*** Opening Supplied records ***

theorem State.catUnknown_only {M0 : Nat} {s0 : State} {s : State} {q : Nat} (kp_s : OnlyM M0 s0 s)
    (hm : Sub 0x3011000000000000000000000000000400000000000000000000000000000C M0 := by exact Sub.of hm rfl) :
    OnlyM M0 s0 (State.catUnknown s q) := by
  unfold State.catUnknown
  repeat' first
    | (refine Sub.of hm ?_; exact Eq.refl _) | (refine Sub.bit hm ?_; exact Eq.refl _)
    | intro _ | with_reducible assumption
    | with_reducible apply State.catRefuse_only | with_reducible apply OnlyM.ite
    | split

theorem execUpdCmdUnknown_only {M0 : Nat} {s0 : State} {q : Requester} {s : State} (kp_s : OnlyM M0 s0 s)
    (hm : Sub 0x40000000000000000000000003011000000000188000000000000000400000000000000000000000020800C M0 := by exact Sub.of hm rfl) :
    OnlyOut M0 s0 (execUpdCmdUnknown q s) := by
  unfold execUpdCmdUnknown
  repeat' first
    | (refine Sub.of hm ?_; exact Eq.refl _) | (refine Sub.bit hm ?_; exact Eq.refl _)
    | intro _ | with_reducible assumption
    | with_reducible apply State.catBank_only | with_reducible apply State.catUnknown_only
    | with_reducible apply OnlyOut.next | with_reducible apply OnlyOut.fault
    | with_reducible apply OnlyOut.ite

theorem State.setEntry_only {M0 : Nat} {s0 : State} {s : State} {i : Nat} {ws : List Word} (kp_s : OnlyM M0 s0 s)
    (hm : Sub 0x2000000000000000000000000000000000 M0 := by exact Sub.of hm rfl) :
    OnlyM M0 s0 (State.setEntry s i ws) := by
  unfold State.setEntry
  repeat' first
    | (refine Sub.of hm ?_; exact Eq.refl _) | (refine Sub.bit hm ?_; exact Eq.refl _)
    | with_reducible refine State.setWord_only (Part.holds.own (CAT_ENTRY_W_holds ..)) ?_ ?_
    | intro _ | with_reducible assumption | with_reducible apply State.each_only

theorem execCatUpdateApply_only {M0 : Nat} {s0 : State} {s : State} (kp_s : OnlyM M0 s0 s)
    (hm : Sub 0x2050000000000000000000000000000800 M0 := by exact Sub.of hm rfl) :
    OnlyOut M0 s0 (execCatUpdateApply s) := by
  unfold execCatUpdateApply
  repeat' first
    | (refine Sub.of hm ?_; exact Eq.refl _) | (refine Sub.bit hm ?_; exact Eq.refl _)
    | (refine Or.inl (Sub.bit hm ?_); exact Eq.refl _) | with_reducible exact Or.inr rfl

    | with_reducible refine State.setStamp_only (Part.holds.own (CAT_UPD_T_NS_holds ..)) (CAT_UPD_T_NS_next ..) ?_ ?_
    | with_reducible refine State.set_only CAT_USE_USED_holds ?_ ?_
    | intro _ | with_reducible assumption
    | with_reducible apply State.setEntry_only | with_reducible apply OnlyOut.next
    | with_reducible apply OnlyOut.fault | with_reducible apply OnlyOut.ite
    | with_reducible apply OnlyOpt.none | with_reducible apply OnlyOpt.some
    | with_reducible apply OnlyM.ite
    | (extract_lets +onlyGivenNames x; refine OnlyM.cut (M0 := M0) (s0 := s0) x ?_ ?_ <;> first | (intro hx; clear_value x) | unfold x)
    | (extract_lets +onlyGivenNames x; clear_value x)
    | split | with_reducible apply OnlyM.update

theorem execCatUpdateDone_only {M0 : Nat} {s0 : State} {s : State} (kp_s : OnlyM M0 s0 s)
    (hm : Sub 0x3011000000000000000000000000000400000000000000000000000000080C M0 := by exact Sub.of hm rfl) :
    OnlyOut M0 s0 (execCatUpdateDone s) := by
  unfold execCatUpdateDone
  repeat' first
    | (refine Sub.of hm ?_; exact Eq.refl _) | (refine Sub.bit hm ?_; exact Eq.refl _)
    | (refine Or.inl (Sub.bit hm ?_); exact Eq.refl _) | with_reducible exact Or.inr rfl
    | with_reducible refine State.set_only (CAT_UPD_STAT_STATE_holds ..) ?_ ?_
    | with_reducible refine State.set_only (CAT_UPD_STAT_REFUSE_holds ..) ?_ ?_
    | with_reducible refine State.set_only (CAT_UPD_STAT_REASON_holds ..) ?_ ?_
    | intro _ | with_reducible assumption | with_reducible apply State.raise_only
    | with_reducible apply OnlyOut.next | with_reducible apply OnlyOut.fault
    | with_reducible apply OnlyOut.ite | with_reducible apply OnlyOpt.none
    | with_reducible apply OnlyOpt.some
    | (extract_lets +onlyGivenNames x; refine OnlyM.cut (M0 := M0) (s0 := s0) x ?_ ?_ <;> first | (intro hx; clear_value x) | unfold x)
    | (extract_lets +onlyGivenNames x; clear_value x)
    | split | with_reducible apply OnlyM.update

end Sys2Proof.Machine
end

*** Closing Supplied records ***

— Work instructions —
Output the material in full, matching it word for word.

— Task solution —
theorem State.catUnknown_only {M0 : Nat} {s0 : State} {s : State} {q : Nat} (kp_s : OnlyM M0 s0 s)
    (hm : Sub 0x3011000000000000000000000000000400000000000000000000000000000C M0 := by exact Sub.of hm rfl) :
    OnlyM M0 s0 (State.catUnknown s q) := by
  unfold State.catUnknown
  repeat' first
    | (refine Sub.of hm ?_; exact Eq.refl _) | (refine Sub.bit hm ?_; exact Eq.refl _)
    | intro _ | with_reducible assumption
    | with_reducible apply State.catRefuse_only | with_reducible apply OnlyM.ite
    | split

theorem execUpdCmdUnknown_only {M0 : Nat} {s0 : State} {q : Requester} {s : State} (kp_s : OnlyM M0 s0 s)
    (hm : Sub 0x40000000000000000000000003011000000000188000000000000000400000000000000000000000020800C M0 := by exact Sub.of hm rfl) :
    OnlyOut M0 s0 (execUpdCmdUnknown q s) := by
  unfold execUpdCmdUnknown
  repeat' first
    | (refine Sub.of hm ?_; exact Eq.refl _) | (refine Sub.bit hm ?_; exact Eq.refl _)
    | intro _ | with_reducible assumption
    | with_reducible apply State.catBank_only | with_reducible apply State.catUnknown_only
    | with_reducible apply OnlyOut.next | with_reducible apply OnlyOut.fault
    | with_reducible apply OnlyOut.ite

theorem State.setEntry_only {M0 : Nat} {s0 : State} {s : State} {i : Nat} {ws : List Word} (kp_s : OnlyM M0 s0 s)
    (hm : Sub 0x2000000000000000000000000000000000 M0 := by exact Sub.of hm rfl) :
    OnlyM M0 s0 (State.setEntry s i ws) := by
  unfold State.setEntry
  repeat' first
    | (refine Sub.of hm ?_; exact Eq.refl _) | (refine Sub.bit hm ?_; exact Eq.refl _)
    | with_reducible refine State.setWord_only (Part.holds.own (CAT_ENTRY_W_holds ..)) ?_ ?_
    | intro _ | with_reducible assumption | with_reducible apply State.each_only

theorem execCatUpdateApply_only {M0 : Nat} {s0 : State} {s : State} (kp_s : OnlyM M0 s0 s)
    (hm : Sub 0x2050000000000000000000000000000800 M0 := by exact Sub.of hm rfl) :
    OnlyOut M0 s0 (execCatUpdateApply s) := by
  unfold execCatUpdateApply
  repeat' first
    | (refine Sub.of hm ?_; exact Eq.refl _) | (refine Sub.bit hm ?_; exact Eq.refl _)
    | (refine Or.inl (Sub.bit hm ?_); exact Eq.refl _) | with_reducible exact Or.inr rfl

    | with_reducible refine State.setStamp_only (Part.holds.own (CAT_UPD_T_NS_holds ..)) (CAT_UPD_T_NS_next ..) ?_ ?_
    | with_reducible refine State.set_only CAT_USE_USED_holds ?_ ?_
    | intro _ | with_reducible assumption
    | with_reducible apply State.setEntry_only | with_reducible apply OnlyOut.next
    | with_reducible apply OnlyOut.fault | with_reducible apply OnlyOut.ite
    | with_reducible apply OnlyOpt.none | with_reducible apply OnlyOpt.some
    | with_reducible apply OnlyM.ite
    | (extract_lets +onlyGivenNames x; refine OnlyM.cut (M0 := M0) (s0 := s0) x ?_ ?_ <;> first | (intro hx; clear_value x) | unfold x)
    | (extract_lets +onlyGivenNames x; clear_value x)
    | split | with_reducible apply OnlyM.update

theorem execCatUpdateDone_only {M0 : Nat} {s0 : State} {s : State} (kp_s : OnlyM M0 s0 s)
    (hm : Sub 0x3011000000000000000000000000000400000000000000000000000000080C M0 := by exact Sub.of hm rfl) :
    OnlyOut M0 s0 (execCatUpdateDone s) := by
  unfold execCatUpdateDone
  repeat' first
    | (refine Sub.of hm ?_; exact Eq.refl _) | (refine Sub.bit hm ?_; exact Eq.refl _)
    | (refine Or.inl (Sub.bit hm ?_); exact Eq.refl _) | with_reducible exact Or.inr rfl
    | with_reducible refine State.set_only (CAT_UPD_STAT_STATE_holds ..) ?_ ?_
    | with_reducible refine State.set_only (CAT_UPD_STAT_REFUSE_holds ..) ?_ ?_
    | with_reducible refine State.set_only (CAT_UPD_STAT_REASON_holds ..) ?_ ?_
    | intro _ | with_reducible assumption | with_reducible apply State.raise_only
    | with_reducible apply OnlyOut.next | with_reducible apply OnlyOut.fault
    | with_reducible apply OnlyOut.ite | with_reducible apply OnlyOpt.none
    | with_reducible apply OnlyOpt.some
    | (extract_lets +onlyGivenNames x; refine OnlyM.cut (M0 := M0) (s0 := s0) x ?_ ?_ <;> first | (intro hx; clear_value x) | unfold x)
    | (extract_lets +onlyGivenNames x; clear_value x)
    | split | with_reducible apply OnlyM.update

end Sys2Proof.Machine
end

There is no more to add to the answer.